-- ==== Sys2Proof/Machine/Slots.lean ====
section
/-!
DEFINITION. Slot power controllers (R273-R290): the loop's supervision, presence, trips, the input buses, and the slot commands.
-/

namespace Sys2Proof.Machine

/-! ## Slots -/

/-- The values in force for a slot: those set, or the reset values with `IN_BUS` ⌊s ÷ 32⌋ (R273, R287). -/
def slotCfg (s : State) (n : Nat) : SlotCfg :=
  match (s.slot n).cfg with
  | some c => c
  | none => { inBus := n / 32 }

/-- Code of a slot state (R279). -/
def slotCode : SlotSt → Nat
  | .unconfigured => 0
  | .empty => 1
  | .off => 2
  | .ramping => 3
  | .on => 4
  | .warnOff => 5
  | .cooldown => 6
  | .locked => 7

/-- The gate of a slot is on. -/
def gateOn : SlotSt → Bool
  | .ramping => true
  | .on => true
  | .warnOff => true
  | _ => false

/-- `SLOT_PWRWARN_N` is low (R274, R285). -/
def pwrWarnLow (s : State) (n : Nat) : Bool :=
  (s.slot n).st != .on || (s.bus (slotCfg s n).inBus).warn

/-- A new slot state with its drip of change. -/
def slotTo (drip : Nat) (st : SlotSt) (x : Slot) : Slot :=
  if x.st == st then x else { x with st := st, change := drip }

/-- The gate turns off: the current is gone, and R283 watches VOUT. -/
def gateOff (now : Nat) (x : Slot) : Slot :=
  { x with
    inLimit := false, goodSince := none, offAt := some now
    timer := if x.inLimit then x.timer + (now - x.limSince) else x.timer
    clearAt := if x.inLimit then some now else x.clearAt }

/-- The gate starts to rise (R275). -/
def rampUp (drip now : Nat) (x : Slot) : Slot :=
  { slotTo drip .ramping x with onAt := now, goodSince := none, offAt := none, fresh := false, inLimit := false }

/-- The fault timer now (R276). -/
def faultTime (now : Nat) (x : Slot) : Nat :=
  x.timer + (if x.inLimit then now - x.limSince else 0)

/-- Severity of a trip (R290). -/
def tripSev (s : State) (n cause : Nat) : Nat :=
  let p := (slotCfg s n).port
  if cause == 5 || p == 65535 then 2 else downSev s p

/-- A slot trips with a cause of R290, at a current in 10 mA (R279, R281). -/
def tripSlot (s : State) (n cause cur : Nat) : State :=
  let x := s.slot n
  let tOn := if gateOn x.st then s.now - x.onAt else x.lastOn
  let st : SlotSt := if cause == 3 then .off else if cause == 5 then .locked else .cooldown
  let cool := min 48000000000 (max 800000000 (99 * tOn))
  let s := s.modSlot n (fun x =>
    let x := if gateOn x.st then gateOff s.now x else x
    { slotTo s.drip st x with
      lastTrip := cause, lastOn := tOn, fetShort := x.fetShort || cause == 5
      coolLen := if st == .cooldown then cool else x.coolLen
      coolEnd := if st == .cooldown then s.now + cool else x.coolEnd
      removedInCool := false, offInCool := false })
  raise s (1024 + n) evSlotTrip (tripSev s n cause) 288
    (evData (leBytes 1 cause ++ leBytes 1 (slotCode st) ++ leBytes 1 (sat 8 x.retries) ++ leBytes 1 0 ++ leBytes 2 (sat 16 cur) ++
      leBytes 2 (sat 16 (tOn / 800000))) s.drip)

/-- I_allowed in 10 mA (R275). -/
def iAllowed (c : SlotCfg) (vin vout : Nat) : Nat :=
  min (10 * c.iLim) (10000 * c.pFold / max (vin - vout) 10)

/-- A sample of the loop (R275, R276, R278, R283). -/
def sampleSlot (c : SlotCfg) (now vin vout cur : Nat) (x : Slot) : Slot :=
  let allowed := iAllowed c vin vout
  let lim := gateOn x.st && decide (95 * allowed ≤ 100 * cur)
  let good := gateOn x.st && !lim && decide (vin ≤ vout + 50)
  { x with
    vin := vin, vout := vout, cur := cur, allowed := allowed, inLimit := lim
    timer := if x.inLimit then x.timer + (now - x.limSince) else x.timer
    limSince := now
    clearAt := if lim then none else if x.inLimit then some now else x.clearAt
    goodSince := if good then (if x.goodSince.isNone then some now else x.goodSince) else none
    offAt := if vin ≤ vout + 50 then x.offAt else none }

/-- `SLOT_LOOP_SAMPLE` (R275): VIN, VOUT in 10 mV and the current in 10 mA. -/
def execSlotLoopSample (slot vin vout cur : Nat) (s : State) : Out :=
  due (decide (slot < 128)) s (s.modSlot slot (sampleSlot (slotCfg s slot) s.now vin vout cur))

/-! ## What comes first on one edge (R280) -/

/-- The removal of a powered slot is due (R282). -/
def removalDue (s : State) (n : Nat) : Bool :=
  let x := s.slot n
  gateOn x.st && x.rawHigh && decide (x.rawSince + 800000 ≤ s.now)

/-- The fault timer has reached `T_FAULT` (R276). -/
def timerDue (s : State) (n : Nat) : Bool :=
  let x := s.slot n
  gateOn x.st && decide (80000 * (slotCfg s n).tFault ≤ faultTime s.now x)

/-- The MOSFET is taken for shorted (R283). -/
def fetDue (s : State) (n : Nat) : Bool :=
  let x := s.slot n
  !gateOn x.st && !x.fetShort &&
    (match x.offAt with
     | some t => decide (t + 80000000 ≤ s.now)
     | none => false)

/-- `FET_SHORT` (R283). -/
def execFetShort (slot : Nat) (s : State) : Out :=
  due (decide (slot < 128) && fetDue s slot) s (tripSlot s slot 5 (s.slot slot).cur)

/-- `FAST_TRIP` (R277): the sense voltage is above twice the limit, at `cur` in 10 mA. -/
def execFastTrip (slot cur : Nat) (s : State) : Out :=
  due (decide (slot < 128) && gateOn (s.slot slot).st && decide (20 * (slotCfg s slot).iLim < cur)) s (tripSlot s slot 2 cur)

/-- `SLOT_REMOVED` (R282). -/
def execSlotRemoved (slot : Nat) (s : State) : Out :=
  due (decide (slot < 128) && removalDue s slot) s (tripSlot s slot 4 (s.slot slot).cur)

/-- `FAULT_TIMER_EXPIRY` (R276), unless a removal is due on the same edge. -/
def execFaultTimerExpiry (slot : Nat) (s : State) : Out :=
  due (decide (slot < 128) && timerDue s slot && !removalDue s slot) s (tripSlot s slot 1 (s.slot slot).cur)

/-- `FAULT_TIMER_CLEAR` (R276). -/
def execFaultTimerClear (slot : Nat) (s : State) : Out :=
  match (s.slot slot).clearAt with
  | some t =>
    due (decide (slot < 128) && !(s.slot slot).inLimit && decide (t + 800000 ≤ s.now)) s
      (s.modSlot slot (fun x => { x with timer := 0, clearAt := none }))
  | none => .next s

/-- Power good is reached (R278), and no trip is due on the edge (R280). -/
def goodDue (s : State) (n : Nat) : Bool :=
  let x := s.slot n
  x.st == .ramping && !removalDue s n && !timerDue s n && ((x.goodSince.map (fun t => decide (t + 800000 ≤ s.now))).getD false)

/-- A slot becomes `ON` (R278). -/
def slotGood (s : State) (n : Nat) : State :=
  let x := s.slot n
  raise (s.modSlot n (fun x => { slotTo s.drip .on x with retries := 0 })) (1024 + n) evSlotPowerGood 0 288
    (evData (leBytes 1 0 ++ leBytes 1 (sat 8 x.retries) ++ leBytes 2 (sat 16 x.vout) ++ leBytes 2 (sat 16 ((s.now - x.onAt) / 8000))) s.drip)

/-- `POWER_GOOD` (R278), unless a trip is due on the same edge (R280). -/
def execPowerGood (slot : Nat) (s : State) : Out :=
  due (decide (slot < 128) && goodDue s slot) s (slotGood s slot)

/-- `WARN_LEAD_MS` has passed (R279), and no trip is due on the edge (R280). -/
def warnEndDue (s : State) (n : Nat) : Bool :=
  let x := s.slot n
  x.st == .warnOff && !removalDue s n && !timerDue s n && decide (x.warnAt + 800000 * (slotCfg s n).warnLead ≤ s.now)

/-- The gate of a slot in `WARN_OFF` turns off. -/
def slotWarnEnd (s : State) (n : Nat) : State :=
  s.modSlot n (fun x => slotTo s.drip .off (gateOff s.now x))

/-- `WARN_LEAD_END` (R279), unless a trip is due on the same edge. -/
def execWarnLeadEnd (slot : Nat) (s : State) : Out :=
  due (decide (slot < 128) && warnEndDue s slot) s (slotWarnEnd s slot)

/-- What is due on an edge comes before a command (R280): a shorted MOSFET, a removal, the fault timer, power good, the end of the warning. -/
def settleSlot (s : State) (n : Nat) : State :=
  if fetDue s n then tripSlot s n 5 (s.slot n).cur
  else if removalDue s n then tripSlot s n 4 (s.slot n).cur
  else if timerDue s n then tripSlot s n 1 (s.slot n).cur
  else if goodDue s n then slotGood s n
  else if warnEndDue s n then slotWarnEnd s n
  else s

/-- `COOLDOWN_END` (R281): the first row that applies. -/
def execCooldownEnd (slot : Nat) (s : State) : Out :=
  let x := s.slot slot
  let c := slotCfg s slot
  if !decide (slot < 128) || x.st != .cooldown || decide (s.now < x.coolEnd) then .next s
  else
    let go := fun (st : SlotSt) => s.modSlot slot (fun x => { slotTo s.drip st x with removedInCool := false, offInCool := false })
    let ramp := s.modSlot slot (fun x => { rampUp s.drip s.now x with removedInCool := false, offInCool := false })
    if !x.present then .next (go .empty)
    else if x.removedInCool then .next (if c.autoOn then ramp else go .off)
    else if x.offInCool then .next (go .off)
    else if x.retries < c.retryMax || c.retryMax == 255 then
      let s := ramp.modSlot slot (fun y => { y with retries := x.retries + 1 })
      .next (raise s (1024 + slot) evSlotRetry 0 288
        (evData (leBytes 1 (sat 8 (x.retries + 1)) ++ zeros 3 ++ leBytes 4 (sat 32 (x.coolLen / 800000))) s.drip))
    else .next (go .locked)

/-! ## Presence (R282) -/

/-- `SLOT_PRSNT_N_CHANGE` (R282): the land changes level. -/
def execSlotPrsntNChange (slot : Nat) (high : Bool) (s : State) : Out :=
  due (decide (slot < 128) && (s.slot slot).rawHigh != high) s
    (s.modSlot slot (fun x => { x with rawHigh := high, rawSince := s.now }))

/-- A debounced absence. -/
def slotAbsent (drip : Nat) (x : Slot) : Slot :=
  let x := { x with present := false, retries := 0, fresh := true, removedInCool := x.removedInCool || x.st == SlotSt.cooldown }
  match x.st with
  | .off => slotTo drip .empty x
  | .locked => if x.fetShort then x else slotTo drip .empty x
  | _ => x

/-- A debounced presence. -/
def slotPresent (c : SlotCfg) (drip now : Nat) (x : Slot) : Slot :=
  let x := { x with present := true }
  match x.st with
  | .empty => if c.autoOn then rampUp drip now x else slotTo drip .off x
  | _ => x

/-- `PRESENCE_DEBOUNCED` (R282): the land has held a new level for 100 ms. -/
def execPresenceDebounced (slot : Nat) (s : State) : Out :=
  let x := s.slot slot
  due (decide (slot < 128) && x.present == x.rawHigh && decide (x.rawSince + 80000000 ≤ s.now)) s
    (s.modSlot slot (fun x =>
      let x := { x with presChanges := (x.presChanges + 1) % 256 }
      if x.rawHigh then slotAbsent s.drip x else slotPresent (slotCfg s slot) s.drip s.now x))

/-! ## Input buses (R284) -/

/-- The slots a bus feeds. -/
def busSlots (s : State) (b : Nat) : List Nat :=
  (List.range 128).filter (fun n => (slotCfg s n).inBus == b)

/-- Raise `EV_INPUT_WARN` (R290); `on` slots were `ON`. -/
def raiseBus (s : State) (b cause mv on : Nat) : State :=
  let sev := if cause == 3 && 0 < on then 3 else if cause == 4 then 0 else 1
  raise s (1580 + b) evInputWarn sev 288
    (evData (leBytes 1 cause ++ leBytes 1 b ++ leBytes 2 (sat 16 (mv / 10)) ++ leBytes 2 on) s.drip)

/-- A bus has fallen by more than 16 mV within the last 16 samples. -/
def slopeBad (hist : List Nat) (mv : Nat) : Bool :=
  hist.any (fun v => decide (mv + 16 < v))

/-- `BUS_SAMPLE` (R284): a bus voltage in millivolts; undervoltage turns off the gates of its slots. -/
def execBusSample (bus mv : Nat) (s : State) : Out :=
  if 4 ≤ bus then .next s
  else
    let x := s.bus bus
    let slope := slopeBad x.hist mv
    let level := decide (mv < 11200)
    let under := decide (mv < 10800)
    let on := ((busSlots s bus).filter (fun n => (s.slot n).st == .on)).length
    let start := !x.warn && (level || slope)
    let s := s.modBus bus (fun x => { x with
      mv := mv, hist := (mv :: x.hist).take 16, warn := x.warn || level || slope, under := under
      okSince := if 11400 ≤ mv && !slope then (if x.okSince.isNone then some s.now else x.okSince) else none })
    let s := if start then raiseBus s bus (if level then 1 else 2) mv on else s
    let s := if under && !x.under then raiseBus s bus 3 mv on else s
    .next (if under then
        forEach ((busSlots s bus).filter (fun n => gateOn (s.slot n).st)) s (fun s n => tripSlot s n 3 (s.slot n).cur)
      else s)

/-- `BUS_WARNING_CLEAR` (R284). -/
def execBusWarningClear (bus : Nat) (s : State) : Out :=
  let x := s.bus bus
  match (if bus < 4 && x.warn then x.okSince else none) with
  | none => .next s
  | some t =>
    let on := ((busSlots s bus).filter (fun n => (s.slot n).st == .on)).length
    due (decide (t + 800000 ≤ s.now)) s (raiseBus (s.modBus bus (fun x => { x with warn := false })) bus 4 x.mv on)

/-! ## Commands (R287-R289) -/

/-- The values a `SLOT_CONFIG` payload holds. -/
def slotFrom (p : Bytes) : SlotCfg :=
  let f := byteAt p 2
  { enable := bitOf f 0, autoOn := bitOf f 1, inBus := f / 4 % 4, rShunt := byteAt p 3, iLim := fieldAt p 4 2, pFold := byteAt p 6,
    tFault := byteAt p 7, retryMax := byteAt p 8, warnLead := fieldAt p 10 2, port := fieldAt p 12 2 }

/-- A field of `SLOT_CONFIG` is out of range. -/
def slotBad (s : State) (p : Bytes) : Bool :=
  let c := slotFrom p
  badLen p 16 || decide (127 < byteAt p 0) || decide (1 < byteAt p 1) ||
    (if byteAt p 1 == 1 then nonZero p 2 14
     else decide (15 < byteAt p 2) || decide (c.rShunt < 10) || decide (50 < c.rShunt) || decide (c.iLim < 5) || decide (200 < c.iLim) ||
       decide (c.pFold < 5) || decide (200 < c.pFold) || decide (c.tFault < 5) || decide (200 < c.tFault) || nonZero p 9 1 ||
       decide (1000 < c.warnLead) || nonZero p 14 2 || (c.port != 65535 && !isBundle s s.cfg c.port))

Task prompt: Copy all lines from the data that hold the word "List".

Your response:
def busSlots (s : State) (b : Nat) : List Nat :=
  (List.range 128).filter (fun n => (slotCfg s n).inBus == b)
def slopeBad (hist : List Nat) (mv : Nat) : Bool :=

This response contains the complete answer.